We could, of course define our own keys and create a more flexible map that would not need to be dependent on the positions in the list. 

### A Simple Map Implementation

For a simple map, we do not really need much. A key and a value attribute in class. Let's try it out.


In [6]:
class KeyValueItem:
    def __init__(self, key, value):
        self.key = key
        self.value = value
    

class SimpleMap:
    def __init__(self):
        self.list_of_key_values = []

    def add(self, key, value):
        key_value_item = KeyValueItem(key, value)
        self.list_of_key_values.append(key_value_item)

    def get_item(self, key):
        for item in self.list_of_key_values:
            if item.key == key:
                return item.value

map = SimpleMap()
map.add("Paul", "Atreides")
map.add("Duncan", "Idaho")

print(map.get_item("Paul"))
print(map.get_item("Duncan"))

Atreides
Idaho


In order to store a flexible amount of data, we have created a list that holds the key value pairs. To get the value corresponding to a key, we would need to iterate through that list.

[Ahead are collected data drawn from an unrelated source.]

-- ==== Sys2Proof/Machine/ObjectOps.lean ====
section
/-! DEFINITION. Objects: the envelope header (R250), placement and capacity (R251, R287), durability (R278), reading back
(R386, R387), deletion (R229) and the read state that waits on a condition (R251 to R253, R433). -/

namespace Sys2Proof.Machine

/-! ### Placement (R251) -/

/-- A Bench that is not FAILED. -/
def State.benchOk (s : State) (b : BenchId) : Bool := s.benches[b].state != .failed

/-- The Bench with the most free capacity, the lower number on a tie (R251). -/
def State.pickBench (s : State) (bs : List BenchId) : Option BenchId :=
  bestBy (fun x y => s.freePages y < s.freePages x) bs

/-- Work on a Bench's die can go on: its link is up, and its NAND supply is good (R247, R291). -/
def State.benchReady (s : State) (b : BenchId) : Bool := s.links[dieOfBench b].state == .up && !s.nandLow b

/-! ### Pages of an envelope (R278) -/

/-- One envelope page goes into staging while its slot has room; else it waits, and the put completes at the rate of the fold
(R278). -/
def Flash.stagePage (epoch id : Nat) (f : Flash) (j : Nat) : Option Flash :=
  f.putSlc roleStaging epoch { kind := 0, stream := 0, content := id, index := j, origin := none }

/-- Every page of an envelope; none where one has to wait. -/
def Flash.stage (f : Flash) (epoch id pages : Nat) : Option Flash :=
  (List.range pages).foldl (fun acc j => acc.bind fun f => f.stagePage epoch id j) (some f)

/-! ### The journal (R178, R275, R278) -/

/-- A journal entry of an object takes a page: its position follows the Bench's SEQ (log 142). -/
def Flash.putJournal (f : Flash) (epoch id : Nat) : Option Flash :=
  f.putSlc roleJournal epoch { kind := 4, stream := 0, content := id, index := f.seq % 2 ^ 32, origin := none }

/-- The Bench of another Quarter that takes the second copy of a journal entry. -/
def State.journalMate (s : State) (b : BenchId) (id : Nat) : Option BenchId :=
  [mateBench b, mateBench (mateBench b), mateBench (mateBench (mateBench b))].find? fun x =>
    s.benchOk x && s.benchReady x && (s.flash[x].putJournal s.search.epoch id).isSome

/-- Both copies of a journal entry are programmed; none while a journal block is awaited. -/
def State.journal (s : State) (b : BenchId) (id : Nat) : Option State :=
  match s.flash[b].putJournal s.search.epoch id, s.journalMate b id with
  | some f, some x =>
    (s.flash[x].putJournal s.search.epoch id).map fun h => (s.modFlash b fun _ => f).modFlash x fun _ => h
  | _, _ => none

/-! ### The conditions of reading (R251, Table 10-5) -/

def rrNone : Nat := 0
def rrUncalibrated : Nat := 2
def rrPlateBench : Nat := reasonPlateBench
def rrWrap : Nat := 5
def rrAuth : Nat := 6
def rrFormat : Nat := 7
def rrEncoding : Nat := 8
def rrLimit : Nat := 9
def rrMedia : Nat := 10
def rrDeleted : Nat := 11
def rrShop : Nat := 12

/-- The embedding Ingot is READY and signed. -/
def State.embedReady (s : State) (i : Nat) : Bool :=
  match s.ingot i with
  | some g => g.state == .ready && g.signed
  | none => false

/-- INGEST_SHOP of a Collection with a Sterling Engine that is not FAILED. -/
def State.ingestShop (s : State) (m : Mold) (c : CollEntry) : Option Shop :=
  match m.shop c.ingestShop with
  | some h => if (s.sterlingEngines m h).isEmpty then none else some h
  | none => none

/-- The reason an object waits, 0 where it may be read. -/
def State.readBlocked (s : State) (o : Obj) : Nat :=
  match s.theMold, s.coll o.coll with
  | some m, some c =>
    if !s.keyHeld c.label then reasonKeyAbsent
    else if c.state != .ready then rrUncalibrated
    else
      match m.coll o.coll with
      | none => rrShop
      | some e =>
        if s.search.embedOff.contains o.coll || !s.embedReady e.embedIngot then reasonIngot
        else if !m.benchSterling o.bench then rrPlateBench
        else if (s.ingestShop m e).isNone then rrShop
        else rrNone
  | _, _ => reasonKeyAbsent

/-- Records written once for each Mold generation while objects wait: an unsigned or unready Ingot, a Plate Bench. -/
def State.warnBlocked (s : State) (o : Obj) (reason : Nat) : State :=
  if reason == rrPlateBench then
    if s.search.plateWarned.contains (o.bench, s.mold.gen) then s
    else
      ({ s with search := { s.search with plateWarned := s.search.plateWarned ++ [(o.bench, s.mold.gen)] } }).reportGeneral
        (.bench o.bench) .degraded 0x55 0 o.bench.val 0 none 0
  else if reason == reasonIngot then
    match s.theMold with
    | none => s
    | some m =>
      match m.coll o.coll with
      | none => s
      | some e =>
        match s.ingot e.embedIngot with
        | none => s
        | some g =>
          if g.signed || g.state != .ready || g.unsignedGen == some s.mold.gen then s
          else
            let gen := s.mold.gen
            (s.modIngot g.id fun g => { g with unsignedGen := some gen }).reportGeneral .scheduler .degraded 0x48 2 0 0 none
              g.id
  else s

/-- The records of a Mold generation for the objects that still wait in it (R197, R251). -/
def State.warnDeferred (s : State) : State :=
  (s.search.objs.filter fun o => o.state == .deferred && o.deleted.isNone).foldl (fun s o => s.warnBlocked o o.reason) s

/-- An object that is to be read: waiting, or deferred with the reason. -/
def State.settleRead (s : State) (o : Obj) : Obj :=
  let r := s.readBlocked o
  { o with state := if r == 0 then .pending else .deferred, reason := r }

/-- Deferred objects whose condition no longer holds return to PENDING in their order (R253, R433). -/
def State.releaseDeferred (s : State) : State :=
  let free (o : Obj) : Bool := o.state == .deferred && o.deleted.isNone && s.readBlocked o == 0
  let t : State := { s with search := { s.search with
    objs := updWhere s.search.objs free fun o => { o with state := .pending, reason := 0 } } }
  (s.search.objs.filter free).foldl (fun s o => s.dirtyMap o.bench o.id) t

/-! ### OBJ_PUT (R28, R250, R251, R278) -/

/-- The offset of the first failing field of an envelope header. -/
def envelopeFault (bs : List Byte) (n : Nat) (label : Word64) : Option Nat :=
  let p := field bs 8 8
  let c := field bs 16 4
  let tests : List (Nat × Bool) :=
    [(0, field bs 0 4 != 0x56454E4F), (4, field bs 4 2 != 1), (6, field bs 6 1 > 2), (7, field bs 7 1 > 5),
     (8, !within p 1 68719476736 || 128 + p + 16 * c != n), (16, c != cdiv p 65536), (20, field bs 20 4 != 0),
     (24, field bs 24 8 != label.toNat), (40, field bs 40 8 != 0), (60, field bs 60 4 != 0), (112, field bs 112 16 != 0)]
  (tests.find? fun t => t.2).map fun t => t.1

/-- OBJ_PUT under its Mold: step 5 of R421, the header, the placement. -/
def State.placeObject (s : State) (e : Sqe) (m : Mold) (coll : Nat) (env : List Byte) : State :=
  match m.coll coll with
  | none => s.refuse e.key scInvalidField
  | some c =>
    let live := match m.shop c.ingestShop with
      | some h => h.benches.filter s.benchOk
      | none => []
    let gone := match s.coll coll with
      | some x => x.unavailable
      | none => false
    if live.isEmpty then s.refuse e.key scShopUnbound
    else if gone then s.refuse e.key scMediaUnavailable
    else
      match envelopeFault env env.length c.label with
      | some off => s.status e.key scEnvelopeInvalid off 0 []
      | none =>
        match s.pickBench (live.filter fun b => pagesOf env.length ≤ s.freePages b) with
        | none => s.refuse e.key scMediaFull
        | some b =>
          let p : PendingPut := { key := e.key, coll := coll, bench := b, envelope := env }
          { s with search := { s.search with puts := s.search.puts ++ [p] } }

def doObjPut (e : Sqe) (envelope : List Byte) (s : State) : State :=
  let n := wide64 e.cdw12 e.cdw13
  let coll := bits e.cdw10.toNat 11 0
  s.onant e [0xFFF, 0, allOnes, allOnes, 0, 0] n 0 (fun m _ => n != 0 && (m.coll coll).isSome)
    (fun m _ => s.placeObject e m coll (padTo n envelope))

def execObjPut (e : Sqe) (envelope : List Byte) (s : State) : Out := .next (doObjPut e envelope s)

/-- A new object of a Collection on a Bench, with its identifier; it waits to be read. -/
def State.storeObject (s : State) (coll : Nat) (b : BenchId) (env : List Byte) : Nat × State :=
  let id := s.search.nextId
  let o : Obj :=
    { id := id, coll := coll, bench := b, envelope := env, state := .pending, reason := 0, home := .pending, homeReason := 0, stop := 0, handed := []
      passages := [], notIndexed := 0, membersSkipped := 0, appended := [], storeEpoch := s.search.epoch
      deleted := none, cipherHash := Config.shake256 env 32, contentHash := none, fields := [], lost := none
      readEndUs := 0 }
  let n := pagesOf env.length
  let s := { s with search := { s.search with objs := s.search.objs ++ [s.settleRead o], nextId := id + 1 } }
  let s := s.warnBlocked o (s.readBlocked o)
  let epoch := s.search.epoch
  let s := s.modFlash b fun f => (f.stage epoch id n).getD f
  let s := (s.journal b id).getD s
  let s := s.modBench b fun x =>
    if x.countEn then { x with storedBytes := satAdd 64 x.storedBytes env.length } else x
  (id, (s.recountUsed b).dirtyMap b id)

/-- The Shop of a command's queue, 0 where none names it any longer. -/
def State.shopNumber (s : State) (k : Key) : Nat :=
  match s.theMold with
  | some m =>
    match m.shopOfQueue k.ctrl k.sqid with
    | some h => h.id
    | none => 0
  | none => 0

/-- An envelope and the journal entry of its object can be programmed on a Bench. -/
def State.canStore (s : State) (b : BenchId) (pages : Nat) : Bool :=
  (s.flash[b].stage s.search.epoch s.search.nextId pages).isSome && (s.journal b s.search.nextId).isSome

/-- Ciphertext and journal entries are durable: the object gets its identifier and the command completes. While no staging
or journal page is left the data waits (R278), as it does on a Bench that has failed or is kept for C0 sweeps (R438), and
while the object map may not become dirty (R176). Its Bench time is charged as class C2 of the queue's Shop (R73). -/
def doObjPutDurable (k : Key) (benchUs : Nat) (s : State) : State :=
  match s.search.puts.find? fun p => p.key == k with
  | none => s
  | some p =>
    let q := quarterOfBench p.bench
    let g := objectMapGranule s.search.nextId
    if !s.canStore p.bench (pagesOf p.envelope.length) || !s.benchOk p.bench || !s.benchReady p.bench ||
        s.benchKept p.bench then s
    else if !s.canDirty q g 5 then (s.dirtyThrough q g 5).1
    else
      let s := s.chargeWork 2 (s.shopNumber k) (benchRes p.bench) benchUs
      let s := { s with search := { s.search with puts := s.search.puts.filter fun q => q.key != k } }
      let (id, s) := s.storeObject p.coll p.bench p.envelope
      s.success k (id % 2 ^ 32) (id / 2 ^ 32) []

def execObjPutDurable (k : Timed Key) (s : State) : Out := .next (doObjPutDurable k.what k.us s)

/-! ### OBJ_GET (R44, R275, R386) -/

/-- The object a command names: assigned and not deleted. -/
def State.liveObj (s : State) (i : Nat) : Option Obj :=
  match s.obj i with
  | some o => if o.deleted.isNone then some o else none
  | none => none

/-- The part of a range of n bytes at an offset that lies before the first lost byte. -/
def beforeLost (off n : Nat) : Option Nat → Nat
  | none => n
  | some x => min n (x - off)

/-- The read of a range of an envelope ends: its bytes, or those before the first lost one. The Bench's time is charged to
the command as class C1 of its Shop (R44, R73). -/
def State.finishGet (s : State) (k : Key) (shop us : Nat) (o : Obj) (off n : Nat) (poison : Option Nat) : State :=
  let s := s.chargeWork 1 shop (benchRes o.bench) us
  let hit : Option Nat := match o.lost with
    | some x => if x < off + n then some x else none
    | none => none
  let t := beforeLost off n hit
  let data := (o.envelope.drop off).take t
  let s := s.modBench o.bench fun x => if x.countEn then { x with getBytes := satAdd 64 x.getBytes t } else x
  match hit with
  | some x => s.status k scUncorrectable x 0 data
  | none => s.sendData k t 0 data poison

/-- Collections that a command may name: declared in the Mold in force, with readable metadata (R52, Table 11-8). -/
def State.named (s : State) (m : Mold) (e : Sqe) (coll : Nat) (k : State) : State :=
  if (m.coll coll).isNone then s.refuse e.key scInvalidField
  else if (match s.coll coll with
      | some c => c.unavailable
      | none => false) then s.refuse e.key scMediaUnavailable
  else k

Not very efficient, right?! Well, this is where hashing comes in handy.


## Hashing in Maps


From all the datastructures we have looked into within the scope of the last notebooks, the array with its index is the most efficient one if it comes to accessing an information, **provided we know the index in advance!**

Example: if we have the names list from above, accessing the value of "Paul" has complexity `O(1)` in case we know that the value is stored at index `0`.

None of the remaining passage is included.